No Logo: Taking Aim at the Brand Bullies

June 13, 2009

Labor, Publication Reviews, Youth

Naomi Klein
Vintage Canada (2000)
Reviewed by Gary Marshall
Reprinted with Permission from Spike Magazine

 

 

After reading No Logo, you may feel that Bill Hicks was understating things a little: by the end of the first chapter you’ll be en route to the nearest McDonalds with a crate of Molotov cocktails.

No Logo is a book about brands, which means it’s a book about popular culture – Golden Arches, the Nike “swoosh”, Tommy Hilfiger jackets and Starbucks coffee. It’s about the television you watch and the newspapers you read, the theme parks you visit and the films you go to see. It’s about magazines and rock music, universities and the Internet.
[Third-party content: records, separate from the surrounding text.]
-- ==== Sys2Proof/Laws/State.lean ====
section
/-! SUPPORT. One lemma per field per named update of State, so that no proof unfolds a record update. -/

namespace Sys2Proof.Machine

variable (s : State)

@[simp] theorem State.setV_v (x : Reg) (b : Byte) : (s.setV x b).v = s.v.set x.val b x.isLt := rfl
@[simp] theorem State.setV_i (x : Reg) (b : Byte) : (s.setV x b).i = s.i := rfl
@[simp] theorem State.setV_pc (x : Reg) (b : Byte) : (s.setV x b).pc = s.pc := rfl
@[simp] theorem State.setV_sp (x : Reg) (b : Byte) : (s.setV x b).sp = s.sp := rfl
@[simp] theorem State.setV_stack (x : Reg) (b : Byte) : (s.setV x b).stack = s.stack := rfl
@[simp] theorem State.setV_dt (x : Reg) (b : Byte) : (s.setV x b).dt = s.dt := rfl
@[simp] theorem State.setV_st (x : Reg) (b : Byte) : (s.setV x b).st = s.st := rfl
@[simp] theorem State.setV_display (x : Reg) (b : Byte) : (s.setV x b).display = s.display := rfl
@[simp] theorem State.setV_latch (x : Reg) (b : Byte) : (s.setV x b).latch = s.latch := rfl
@[simp] theorem State.setV_mem (x : Reg) (b : Byte) : (s.setV x b).mem = s.mem := rfl
@[simp] theorem State.setV_runState (x : Reg) (b : Byte) : (s.setV x b).runState = s.runState := rfl
@[simp] theorem State.setV_fault (x : Reg) (b : Byte) : (s.setV x b).fault = s.fault := rfl
@[simp] theorem State.setV_frameOut (x : Reg) (b : Byte) : (s.setV x b).frameOut = s.frameOut := rfl
@[simp] theorem State.setV_draws (x : Reg) (b : Byte) : (s.setV x b).draws = s.draws := rfl
@[simp] theorem State.setV_pending (x : Reg) (b : Byte) : (s.setV x b).pending = s.pending := rfl

@[simp] theorem State.setI_v (w : Word) : (s.setI w).v = s.v := rfl
@[simp] theorem State.setI_i (w : Word) : (s.setI w).i = w := rfl
@[simp] theorem State.setI_pc (w : Word) : (s.setI w).pc = s.pc := rfl
@[simp] theorem State.setI_sp (w : Word) : (s.setI w).sp = s.sp := rfl
@[simp] theorem State.setI_stack (w : Word) : (s.setI w).stack = s.stack := rfl
@[simp] theorem State.setI_dt (w : Word) : (s.setI w).dt = s.dt := rfl
@[simp] theorem State.setI_st (w : Word) : (s.setI w).st = s.st := rfl
@[simp] theorem State.setI_display (w : Word) : (s.setI w).display = s.display := rfl
@[simp] theorem State.setI_latch (w : Word) : (s.setI w).latch = s.latch := rfl
@[simp] theorem State.setI_mem (w : Word) : (s.setI w).mem = s.mem := rfl
@[simp] theorem State.setI_runState (w : Word) : (s.setI w).runState = s.runState := rfl
@[simp] theorem State.setI_fault (w : Word) : (s.setI w).fault = s.fault := rfl
@[simp] theorem State.setI_frameOut (w : Word) : (s.setI w).frameOut = s.frameOut := rfl
@[simp] theorem State.setI_draws (w : Word) : (s.setI w).draws = s.draws := rfl
@[simp] theorem State.setI_pending (w : Word) : (s.setI w).pending = s.pending := rfl
@[simp] theorem State.setI_getV (w : Word) (r : Reg) : (s.setI w).getV r = s.getV r := rfl

@[simp] theorem State.setPc_v (w : Word) : (s.setPc w).v = s.v := rfl
@[simp] theorem State.setPc_i (w : Word) : (s.setPc w).i = s.i := rfl
@[simp] theorem State.setPc_pc (w : Word) : (s.setPc w).pc = w := rfl
@[simp] theorem State.setPc_sp (w : Word) : (s.setPc w).sp = s.sp := rfl
@[simp] theorem State.setPc_stack (w : Word) : (s.setPc w).stack = s.stack := rfl
@[simp] theorem State.setPc_dt (w : Word) : (s.setPc w).dt = s.dt := rfl
@[simp] theorem State.setPc_st (w : Word) : (s.setPc w).st = s.st := rfl
@[simp] theorem State.setPc_display (w : Word) : (s.setPc w).display = s.display := rfl
@[simp] theorem State.setPc_latch (w : Word) : (s.setPc w).latch = s.latch := rfl
@[simp] theorem State.setPc_mem (w : Word) : (s.setPc w).mem = s.mem := rfl
@[simp] theorem State.setPc_runState (w : Word) : (s.setPc w).runState = s.runState := rfl
@[simp] theorem State.setPc_fault (w : Word) : (s.setPc w).fault = s.fault := rfl
@[simp] theorem State.setPc_frameOut (w : Word) : (s.setPc w).frameOut = s.frameOut := rfl
@[simp] theorem State.setPc_draws (w : Word) : (s.setPc w).draws = s.draws := rfl
@[simp] theorem State.setPc_pending (w : Word) : (s.setPc w).pending = s.pending := rfl
@[simp] theorem State.setPc_getV (w : Word) (r : Reg) : (s.setPc w).getV r = s.getV r := rfl

@[simp] theorem State.setMem_v (m : Memory) : (s.setMem m).v = s.v := rfl
@[simp] theorem State.setMem_i (m : Memory) : (s.setMem m).i = s.i := rfl
@[simp] theorem State.setMem_pc (m : Memory) : (s.setMem m).pc = s.pc := rfl
@[simp] theorem State.setMem_sp (m : Memory) : (s.setMem m).sp = s.sp := rfl
@[simp] theorem State.setMem_stack (m : Memory) : (s.setMem m).stack = s.stack := rfl
@[simp] theorem State.setMem_dt (m : Memory) : (s.setMem m).dt = s.dt := rfl
@[simp] theorem State.setMem_st (m : Memory) : (s.setMem m).st = s.st := rfl
@[simp] theorem State.setMem_display (m : Memory) : (s.setMem m).display = s.display := rfl
@[simp] theorem State.setMem_latch (m : Memory) : (s.setMem m).latch = s.latch := rfl
@[simp] theorem State.setMem_mem (m : Memory) : (s.setMem m).mem = m := rfl
@[simp] theorem State.setMem_runState (m : Memory) : (s.setMem m).runState = s.runState := rfl
@[simp] theorem State.setMem_fault (m : Memory) : (s.setMem m).fault = s.fault := rfl
@[simp] theorem State.setMem_frameOut (m : Memory) : (s.setMem m).frameOut = s.frameOut := rfl
@[simp] theorem State.setMem_draws (m : Memory) : (s.setMem m).draws = s.draws := rfl
@[simp] theorem State.setMem_pending (m : Memory) : (s.setMem m).pending = s.pending := rfl
@[simp] theorem State.setMem_getV (m : Memory) (r : Reg) : (s.setMem m).getV r = s.getV r := rfl

@[simp] theorem State.setDisplay_v (d : Display) : (s.setDisplay d).v = s.v := rfl
@[simp] theorem State.setDisplay_i (d : Display) : (s.setDisplay d).i = s.i := rfl
@[simp] theorem State.setDisplay_pc (d : Display) : (s.setDisplay d).pc = s.pc := rfl
@[simp] theorem State.setDisplay_sp (d : Display) : (s.setDisplay d).sp = s.sp := rfl
@[simp] theorem State.setDisplay_stack (d : Display) : (s.setDisplay d).stack = s.stack := rfl
@[simp] theorem State.setDisplay_dt (d : Display) : (s.setDisplay d).dt = s.dt := rfl
@[simp] theorem State.setDisplay_st (d : Display) : (s.setDisplay d).st = s.st := rfl
@[simp] theorem State.setDisplay_display (d : Display) : (s.setDisplay d).display = d := rfl
@[simp] theorem State.setDisplay_latch (d : Display) : (s.setDisplay d).latch = s.latch := rfl
@[simp] theorem State.setDisplay_mem (d : Display) : (s.setDisplay d).mem = s.mem := rfl
@[simp] theorem State.setDisplay_runState (d : Display) : (s.setDisplay d).runState = s.runState := rfl
@[simp] theorem State.setDisplay_fault (d : Display) : (s.setDisplay d).fault = s.fault := rfl
@[simp] theorem State.setDisplay_frameOut (d : Display) : (s.setDisplay d).frameOut = s.frameOut := rfl
@[simp] theorem State.setDisplay_draws (d : Display) : (s.setDisplay d).draws = s.draws := rfl
@[simp] theorem State.setDisplay_pending (d : Display) : (s.setDisplay d).pending = s.pending := rfl
@[simp] theorem State.setDisplay_getV (d : Display) (r : Reg) : (s.setDisplay d).getV r = s.getV r := rfl

@[simp] theorem State.setStack_v (e : Vector Word 16) (k : Fin 17) : (s.setStack e k).v = s.v := rfl
@[simp] theorem State.setStack_i (e : Vector Word 16) (k : Fin 17) : (s.setStack e k).i = s.i := rfl
@[simp] theorem State.setStack_pc (e : Vector Word 16) (k : Fin 17) : (s.setStack e k).pc = s.pc := rfl
@[simp] theorem State.setStack_sp (e : Vector Word 16) (k : Fin 17) : (s.setStack e k).sp = k := rfl
@[simp] theorem State.setStack_stack (e : Vector Word 16) (k : Fin 17) : (s.setStack e k).stack = e := rfl
@[simp] theorem State.setStack_dt (e : Vector Word 16) (k : Fin 17) : (s.setStack e k).dt = s.dt := rfl
@[simp] theorem State.setStack_st (e : Vector Word 16) (k : Fin 17) : (s.setStack e k).st = s.st := rfl
@[simp] theorem State.setStack_display (e : Vector Word 16) (k : Fin 17) : (s.setStack e k).display = s.display := rfl
@[simp] theorem State.setStack_latch (e : Vector Word 16) (k : Fin 17) : (s.setStack e k).latch = s.latch := rfl
@[simp] theorem State.setStack_mem (e : Vector Word 16) (k : Fin 17) : (s.setStack e k).mem = s.mem := rfl
@[simp] theorem State.setStack_runState (e : Vector Word 16) (k : Fin 17) : (s.setStack e k).runState = s.runState := rfl
@[simp] theorem State.setStack_fault (e : Vector Word 16) (k : Fin 17) : (s.setStack e k).fault = s.fault := rfl
@[simp] theorem State.setStack_frameOut (e : Vector Word 16) (k : Fin 17) : (s.setStack e k).frameOut = s.frameOut := rfl
@[simp] theorem State.setStack_draws (e : Vector Word 16) (k : Fin 17) : (s.setStack e k).draws = s.draws := rfl
@[simp] theorem State.setStack_pending (e : Vector Word 16) (k : Fin 17) : (s.setStack e k).pending = s.pending := rfl
@[simp] theorem State.setStack_getV (e : Vector Word 16) (k : Fin 17) (r : Reg) : (s.setStack e k).getV r = s.getV r := rfl

@[simp] theorem State.setDelay_v (b : Byte) : (s.setDelay b).v = s.v := rfl
@[simp] theorem State.setDelay_i (b : Byte) : (s.setDelay b).i = s.i := rfl
@[simp] theorem State.setDelay_pc (b : Byte) : (s.setDelay b).pc = s.pc := rfl
@[simp] theorem State.setDelay_sp (b : Byte) : (s.setDelay b).sp = s.sp := rfl
@[simp] theorem State.setDelay_stack (b : Byte) : (s.setDelay b).stack = s.stack := rfl
@[simp] theorem State.setDelay_dt (b : Byte) : (s.setDelay b).dt = b := rfl
@[simp] theorem State.setDelay_st (b : Byte) : (s.setDelay b).st = s.st := rfl
@[simp] theorem State.setDelay_display (b : Byte) : (s.setDelay b).display = s.display := rfl
@[simp] theorem State.setDelay_latch (b : Byte) : (s.setDelay b).latch = s.latch := rfl
@[simp] theorem State.setDelay_mem (b : Byte) : (s.setDelay b).mem = s.mem := rfl
@[simp] theorem State.setDelay_runState (b : Byte) : (s.setDelay b).runState = s.runState := rfl
@[simp] theorem State.setDelay_fault (b : Byte) : (s.setDelay b).fault = s.fault := rfl
@[simp] theorem State.setDelay_frameOut (b : Byte) : (s.setDelay b).frameOut = s.frameOut := rfl
@[simp] theorem State.setDelay_draws (b : Byte) : (s.setDelay b).draws = s.draws := rfl
@[simp] theorem State.setDelay_pending (b : Byte) : (s.setDelay b).pending = s.pending := rfl
@[simp] theorem State.setDelay_getV (b : Byte) (r : Reg) : (s.setDelay b).getV r = s.getV r := rfl

@[simp] theorem State.setSound_v (b : Byte) : (s.setSound b).v = s.v := rfl
@[simp] theorem State.setSound_i (b : Byte) : (s.setSound b).i = s.i := rfl
@[simp] theorem State.setSound_pc (b : Byte) : (s.setSound b).pc = s.pc := rfl
@[simp] theorem State.setSound_sp (b : Byte) : (s.setSound b).sp = s.sp := rfl
@[simp] theorem State.setSound_stack (b : Byte) : (s.setSound b).stack = s.stack := rfl
@[simp] theorem State.setSound_dt (b : Byte) : (s.setSound b).dt = s.dt := rfl
@[simp] theorem State.setSound_st (b : Byte) : (s.setSound b).st = b := rfl
@[simp] theorem State.setSound_display (b : Byte) : (s.setSound b).display = s.display := rfl
@[simp] theorem State.setSound_latch (b : Byte) : (s.setSound b).latch = s.latch := rfl
@[simp] theorem State.setSound_mem (b : Byte) : (s.setSound b).mem = s.mem := rfl
@[simp] theorem State.setSound_runState (b : Byte) : (s.setSound b).runState = s.runState := rfl
@[simp] theorem State.setSound_fault (b : Byte) : (s.setSound b).fault = s.fault := rfl
@[simp] theorem State.setSound_frameOut (b : Byte) : (s.setSound b).frameOut = s.frameOut := rfl
@[simp] theorem State.setSound_draws (b : Byte) : (s.setSound b).draws = s.draws := rfl
@[simp] theorem State.setSound_pending (b : Byte) : (s.setSound b).pending = s.pending := rfl
@[simp] theorem State.setSound_getV (b : Byte) (r : Reg) : (s.setSound b).getV r = s.getV r := rfl

@[simp] theorem State.raise_v (q : FaultRecord) : (s.raise q).v = s.v := rfl
@[simp] theorem State.raise_i (q : FaultRecord) : (s.raise q).i = s.i := rfl
@[simp] theorem State.raise_pc (q : FaultRecord) : (s.raise q).pc = s.pc := rfl
@[simp] theorem State.raise_sp (q : FaultRecord) : (s.raise q).sp = s.sp := rfl
@[simp] theorem State.raise_stack (q : FaultRecord) : (s.raise q).stack = s.stack := rfl
@[simp] theorem State.raise_dt (q : FaultRecord) : (s.raise q).dt = s.dt := rfl
@[simp] theorem State.raise_st (q : FaultRecord) : (s.raise q).st = s.st := rfl
@[simp] theorem State.raise_display (q : FaultRecord) : (s.raise q).display = s.display := rfl
@[simp] theorem State.raise_latch (q : FaultRecord) : (s.raise q).latch = s.latch := rfl
@[simp] theorem State.raise_mem (q : FaultRecord) : (s.raise q).mem = s.mem := rfl
@[simp] theorem State.raise_runState (q : FaultRecord) : (s.raise q).runState = .faulted := rfl
@[simp] theorem State.raise_fault (q : FaultRecord) : (s.raise q).fault = some q := rfl
@[simp] theorem State.raise_frameOut (q : FaultRecord) : (s.raise q).frameOut = s.frameOut := rfl
@[simp] theorem State.raise_draws (q : FaultRecord) : (s.raise q).draws = s.draws := rfl
@[simp] theorem State.raise_pending (q : FaultRecord) : (s.raise q).pending = s.pending := rfl
@[simp] theorem State.raise_getV (q : FaultRecord) (r : Reg) : (s.raise q).getV r = s.getV r := rfl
In short, it’s a book about everyday reality – or, rather, what lies behind it.

The connection between brands and corporate irresponsibility has been highlighted before – Nike’s links with third world exploitation are well documented – but No Logo digs much deeper. In an attempt to describe the rise of anti-corporatism and “culture jamming”, Klein covers issues as diverse as labour rights, censorship and education, and how the rise of the brands has affected them. The resulting book is likely to disturb even the most hardened of cynics.

Klein presents a powerful argument that global brands have resulted in the exploitation of third world workers, increased domestic unemployment, reduced domestic wages, and the continual erosion of workers’ rights. One executive responds to calls for a “living wage” by saying, apparently without irony, “while the concept is romantically appealing, it ignores the practicalities and realities of our business environment”. When two McDonalds employees successfully win the right to union recognition – almost unheard of in the fast food industry – the company simply shuts down the branch.

Through advertising, companies encourage people to buy products that act as advertisements for the brand itself, turning a nation into what one executive gleefully describes as “walking billboards”. Levi’s repaints an entire street to promote its Silver Tab jeans, footwear companies become synonymous with sporting achievement, and beer companies co-opt music festivals to promote their products.

Where No Logo surprises is when it describes the less obvious, and arguably less ethical, forms of brand promotion. According to Klein, companies such as Tommy Hilfiger use black ghettos as seedbeds for their brands, recognising the white middle-class fetish for black urban culture and employing local youths to “talk up” products to their peers. A similar technique was used by the Daewoo car company, which paid students to drive its cars and enthuse about them at every opportunity in an all too real echo of The Truman Show. If you spend any time on the Internet, you’ll see entertainment companies doing the same thing on message boards and newsgroups.

Klein doesn’t need to lecture you about the increasing ubiquity of sales messages – she lets the facts speak for themselves as she describes universities where Coca-Cola is “the official soft drink”, schools where the mega-brands have their logos on textbooks and toilet cubicles, and university departments wholly reliant on corporate sponsorship.

Another key area Klein highlights is the increasingly incestuous corporate world, where the same companies own television stations, record companies and newspapers. This “corporate synergy” has an effect on politics. Klein recounts how journalists are expected to give certain politicians an easy ride if those politicians are responsible for handing out valuable broadcasting licences to a newspaper’s parent company – a tradition that’s also well-established in the UK.

The closing chapters of No Logo investigate the growing number of protests against globalisation, of which the Seattle Riots of late 1999 and the current anti-GM food campaigns have been the most visible. Although both events occurred after the book’s completion, they help to reinforce Klein’s conclusion that the rise of global brands and increasing consumer awareness is leading to a growing backlash.

No Logo is a powerful read. And if you have even the slightest interest in popular culture, it’s an essential one.